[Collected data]
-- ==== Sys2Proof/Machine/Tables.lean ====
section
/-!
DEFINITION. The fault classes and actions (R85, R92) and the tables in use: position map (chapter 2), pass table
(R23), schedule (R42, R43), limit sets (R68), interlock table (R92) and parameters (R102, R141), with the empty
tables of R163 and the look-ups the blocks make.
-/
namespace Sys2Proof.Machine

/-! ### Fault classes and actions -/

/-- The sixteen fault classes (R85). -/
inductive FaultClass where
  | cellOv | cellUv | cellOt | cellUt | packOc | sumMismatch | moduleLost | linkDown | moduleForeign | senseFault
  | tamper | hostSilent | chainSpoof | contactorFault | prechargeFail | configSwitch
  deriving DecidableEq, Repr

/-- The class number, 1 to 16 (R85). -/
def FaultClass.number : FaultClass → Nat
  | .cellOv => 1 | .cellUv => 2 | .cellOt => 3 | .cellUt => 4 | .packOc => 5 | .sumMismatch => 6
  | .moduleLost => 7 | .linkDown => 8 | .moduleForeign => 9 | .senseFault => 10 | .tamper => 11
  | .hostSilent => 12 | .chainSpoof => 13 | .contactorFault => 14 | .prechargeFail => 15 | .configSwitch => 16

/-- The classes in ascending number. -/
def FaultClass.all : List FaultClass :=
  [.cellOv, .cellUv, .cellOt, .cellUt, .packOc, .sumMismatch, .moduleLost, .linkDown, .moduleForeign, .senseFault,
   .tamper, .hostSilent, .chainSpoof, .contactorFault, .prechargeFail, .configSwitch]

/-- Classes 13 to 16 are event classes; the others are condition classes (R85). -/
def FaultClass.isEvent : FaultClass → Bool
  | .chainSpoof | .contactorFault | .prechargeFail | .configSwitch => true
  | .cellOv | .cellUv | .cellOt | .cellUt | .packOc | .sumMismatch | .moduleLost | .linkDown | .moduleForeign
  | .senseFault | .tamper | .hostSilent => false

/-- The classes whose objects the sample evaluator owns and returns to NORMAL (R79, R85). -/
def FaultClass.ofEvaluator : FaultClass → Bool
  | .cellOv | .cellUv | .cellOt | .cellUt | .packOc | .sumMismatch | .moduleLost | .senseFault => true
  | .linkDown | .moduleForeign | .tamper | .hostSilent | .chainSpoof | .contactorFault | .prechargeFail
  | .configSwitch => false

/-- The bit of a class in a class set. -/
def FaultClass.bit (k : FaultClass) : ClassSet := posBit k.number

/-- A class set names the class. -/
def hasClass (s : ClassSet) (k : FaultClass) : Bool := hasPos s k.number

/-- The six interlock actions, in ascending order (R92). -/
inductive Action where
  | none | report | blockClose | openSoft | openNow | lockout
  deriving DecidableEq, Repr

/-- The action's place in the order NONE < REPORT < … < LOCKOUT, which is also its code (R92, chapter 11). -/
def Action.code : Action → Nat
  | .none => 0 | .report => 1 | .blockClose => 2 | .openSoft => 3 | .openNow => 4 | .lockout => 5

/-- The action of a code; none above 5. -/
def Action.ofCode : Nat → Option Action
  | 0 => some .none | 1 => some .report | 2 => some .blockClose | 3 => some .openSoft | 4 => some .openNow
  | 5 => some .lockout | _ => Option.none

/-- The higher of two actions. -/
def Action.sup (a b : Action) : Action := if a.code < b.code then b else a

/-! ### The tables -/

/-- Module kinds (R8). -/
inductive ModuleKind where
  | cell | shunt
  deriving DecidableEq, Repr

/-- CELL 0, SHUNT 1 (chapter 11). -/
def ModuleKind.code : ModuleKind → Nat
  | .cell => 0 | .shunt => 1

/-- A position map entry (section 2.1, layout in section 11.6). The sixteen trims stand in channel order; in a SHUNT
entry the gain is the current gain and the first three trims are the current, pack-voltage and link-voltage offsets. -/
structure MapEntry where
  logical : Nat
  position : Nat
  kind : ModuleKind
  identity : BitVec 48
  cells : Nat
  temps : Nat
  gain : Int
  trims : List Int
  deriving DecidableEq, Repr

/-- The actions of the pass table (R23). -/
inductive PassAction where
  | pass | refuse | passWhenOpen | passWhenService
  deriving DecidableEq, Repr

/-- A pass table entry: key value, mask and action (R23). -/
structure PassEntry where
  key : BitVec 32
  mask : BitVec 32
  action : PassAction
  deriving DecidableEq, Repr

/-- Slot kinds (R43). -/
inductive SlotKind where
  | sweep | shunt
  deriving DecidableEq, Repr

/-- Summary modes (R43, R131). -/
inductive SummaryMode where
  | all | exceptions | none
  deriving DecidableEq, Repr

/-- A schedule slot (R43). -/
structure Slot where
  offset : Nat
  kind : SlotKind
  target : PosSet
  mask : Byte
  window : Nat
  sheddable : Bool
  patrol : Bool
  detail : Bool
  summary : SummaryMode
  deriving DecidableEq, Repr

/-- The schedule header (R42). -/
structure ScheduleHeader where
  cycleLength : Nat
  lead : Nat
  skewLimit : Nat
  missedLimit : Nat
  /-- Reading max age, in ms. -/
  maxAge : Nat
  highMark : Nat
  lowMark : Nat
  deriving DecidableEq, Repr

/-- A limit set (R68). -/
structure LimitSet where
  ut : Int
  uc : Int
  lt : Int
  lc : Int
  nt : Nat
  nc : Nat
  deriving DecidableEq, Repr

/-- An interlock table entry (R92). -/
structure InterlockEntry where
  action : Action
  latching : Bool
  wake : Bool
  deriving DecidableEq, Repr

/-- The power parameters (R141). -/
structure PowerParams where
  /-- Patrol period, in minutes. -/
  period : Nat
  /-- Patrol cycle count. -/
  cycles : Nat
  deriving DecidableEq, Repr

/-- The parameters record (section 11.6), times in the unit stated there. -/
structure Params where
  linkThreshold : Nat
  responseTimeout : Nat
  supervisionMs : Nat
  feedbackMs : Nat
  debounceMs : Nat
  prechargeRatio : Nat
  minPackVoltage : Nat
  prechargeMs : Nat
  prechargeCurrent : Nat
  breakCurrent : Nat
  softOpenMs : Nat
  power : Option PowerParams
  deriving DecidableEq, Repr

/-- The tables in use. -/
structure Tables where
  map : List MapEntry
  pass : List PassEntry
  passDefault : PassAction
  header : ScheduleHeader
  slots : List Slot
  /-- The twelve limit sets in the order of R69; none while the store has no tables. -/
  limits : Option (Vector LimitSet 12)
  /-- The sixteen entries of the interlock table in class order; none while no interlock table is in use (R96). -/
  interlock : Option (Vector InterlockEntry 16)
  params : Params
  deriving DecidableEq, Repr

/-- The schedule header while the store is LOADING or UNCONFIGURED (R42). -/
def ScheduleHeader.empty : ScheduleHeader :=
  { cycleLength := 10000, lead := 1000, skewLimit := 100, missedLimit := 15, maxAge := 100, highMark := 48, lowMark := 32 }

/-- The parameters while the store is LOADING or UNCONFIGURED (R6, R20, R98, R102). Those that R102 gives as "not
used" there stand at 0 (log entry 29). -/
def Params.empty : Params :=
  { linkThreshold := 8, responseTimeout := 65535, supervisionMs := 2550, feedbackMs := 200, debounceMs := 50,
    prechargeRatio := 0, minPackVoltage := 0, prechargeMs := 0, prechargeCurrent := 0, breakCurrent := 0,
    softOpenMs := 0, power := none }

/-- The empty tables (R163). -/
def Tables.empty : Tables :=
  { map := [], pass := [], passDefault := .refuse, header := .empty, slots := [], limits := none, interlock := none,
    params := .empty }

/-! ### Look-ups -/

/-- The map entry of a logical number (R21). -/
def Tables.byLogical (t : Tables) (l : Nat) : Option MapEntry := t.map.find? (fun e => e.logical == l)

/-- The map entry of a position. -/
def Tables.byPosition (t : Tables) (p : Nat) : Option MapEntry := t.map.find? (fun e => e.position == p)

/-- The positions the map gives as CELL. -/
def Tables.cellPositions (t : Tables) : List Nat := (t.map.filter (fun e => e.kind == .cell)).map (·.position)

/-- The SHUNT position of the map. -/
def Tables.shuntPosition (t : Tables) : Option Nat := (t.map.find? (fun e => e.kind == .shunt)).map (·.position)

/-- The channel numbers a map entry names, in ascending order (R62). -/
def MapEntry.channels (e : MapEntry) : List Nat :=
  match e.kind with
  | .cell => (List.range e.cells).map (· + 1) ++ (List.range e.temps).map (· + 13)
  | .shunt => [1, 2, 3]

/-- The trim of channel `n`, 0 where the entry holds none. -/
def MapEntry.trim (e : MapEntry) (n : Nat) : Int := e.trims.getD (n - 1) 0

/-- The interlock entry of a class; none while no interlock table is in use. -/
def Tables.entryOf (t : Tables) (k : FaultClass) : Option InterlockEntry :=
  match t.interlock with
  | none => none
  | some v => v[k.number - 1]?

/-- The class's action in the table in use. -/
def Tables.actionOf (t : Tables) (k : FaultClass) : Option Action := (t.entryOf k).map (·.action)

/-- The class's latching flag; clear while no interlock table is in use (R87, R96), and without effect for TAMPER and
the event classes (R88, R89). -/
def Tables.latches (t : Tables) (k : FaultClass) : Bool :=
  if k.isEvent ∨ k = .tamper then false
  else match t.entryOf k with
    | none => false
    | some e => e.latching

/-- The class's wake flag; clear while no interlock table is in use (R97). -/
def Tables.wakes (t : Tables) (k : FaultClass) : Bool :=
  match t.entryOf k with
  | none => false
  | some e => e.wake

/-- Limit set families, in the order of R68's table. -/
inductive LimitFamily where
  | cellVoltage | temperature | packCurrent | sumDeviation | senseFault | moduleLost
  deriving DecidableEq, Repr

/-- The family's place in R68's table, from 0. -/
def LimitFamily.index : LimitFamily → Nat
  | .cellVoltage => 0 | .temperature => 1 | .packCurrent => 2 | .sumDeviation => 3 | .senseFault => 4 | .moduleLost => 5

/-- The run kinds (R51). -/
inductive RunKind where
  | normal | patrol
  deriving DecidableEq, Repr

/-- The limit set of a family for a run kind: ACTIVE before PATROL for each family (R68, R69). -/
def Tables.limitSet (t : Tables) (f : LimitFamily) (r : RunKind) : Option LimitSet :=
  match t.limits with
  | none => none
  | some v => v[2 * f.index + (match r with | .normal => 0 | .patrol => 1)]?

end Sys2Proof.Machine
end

Required work: Above this instruction are the records; retype exactly the lines from the one containing "structure MapEntry where" up to and including the one containing "parameters (R141). -/".

Result of the task:
structure MapEntry where
  logical : Nat
  position : Nat
  kind : ModuleKind
  identity : BitVec 48
  cells : Nat
  temps : Nat
  gain : Int
  trims : List Int
  deriving DecidableEq, Repr

/-- The actions of the pass table (R23). -/
inductive PassAction where
  | pass | refuse | passWhenOpen | passWhenService
  deriving DecidableEq, Repr

/-- A pass table entry: key value, mask and action (R23). -/
structure PassEntry where
  key : BitVec 32
  mask : BitVec 32
  action : PassAction
  deriving DecidableEq, Repr

/-- Slot kinds (R43). -/
inductive SlotKind where
  | sweep | shunt
  deriving DecidableEq, Repr

/-- Summary modes (R43, R131). -/
inductive SummaryMode where
  | all | exceptions | none
  deriving DecidableEq, Repr

/-- A schedule slot (R43). -/
structure Slot where
  offset : Nat
  kind : SlotKind
  target : PosSet
  mask : Byte
  window : Nat
  sheddable : Bool
  patrol : Bool
  detail : Bool
  summary : SummaryMode
  deriving DecidableEq, Repr

/-- The schedule header (R42). -/
structure ScheduleHeader where
  cycleLength : Nat
  lead : Nat
  skewLimit : Nat
  missedLimit : Nat
  /-- Reading max age, in ms. -/
  maxAge : Nat
  highMark : Nat
  lowMark : Nat
  deriving DecidableEq, Repr

/-- A limit set (R68). -/
structure LimitSet where
  ut : Int
  uc : Int
  lt : Int
  lc : Int
  nt : Nat
  nc : Nat
  deriving DecidableEq, Repr

/-- An interlock table entry (R92). -/
structure InterlockEntry where
  action : Action
  latching : Bool
  wake : Bool
  deriving DecidableEq, Repr

/-- The power parameters (R141). -/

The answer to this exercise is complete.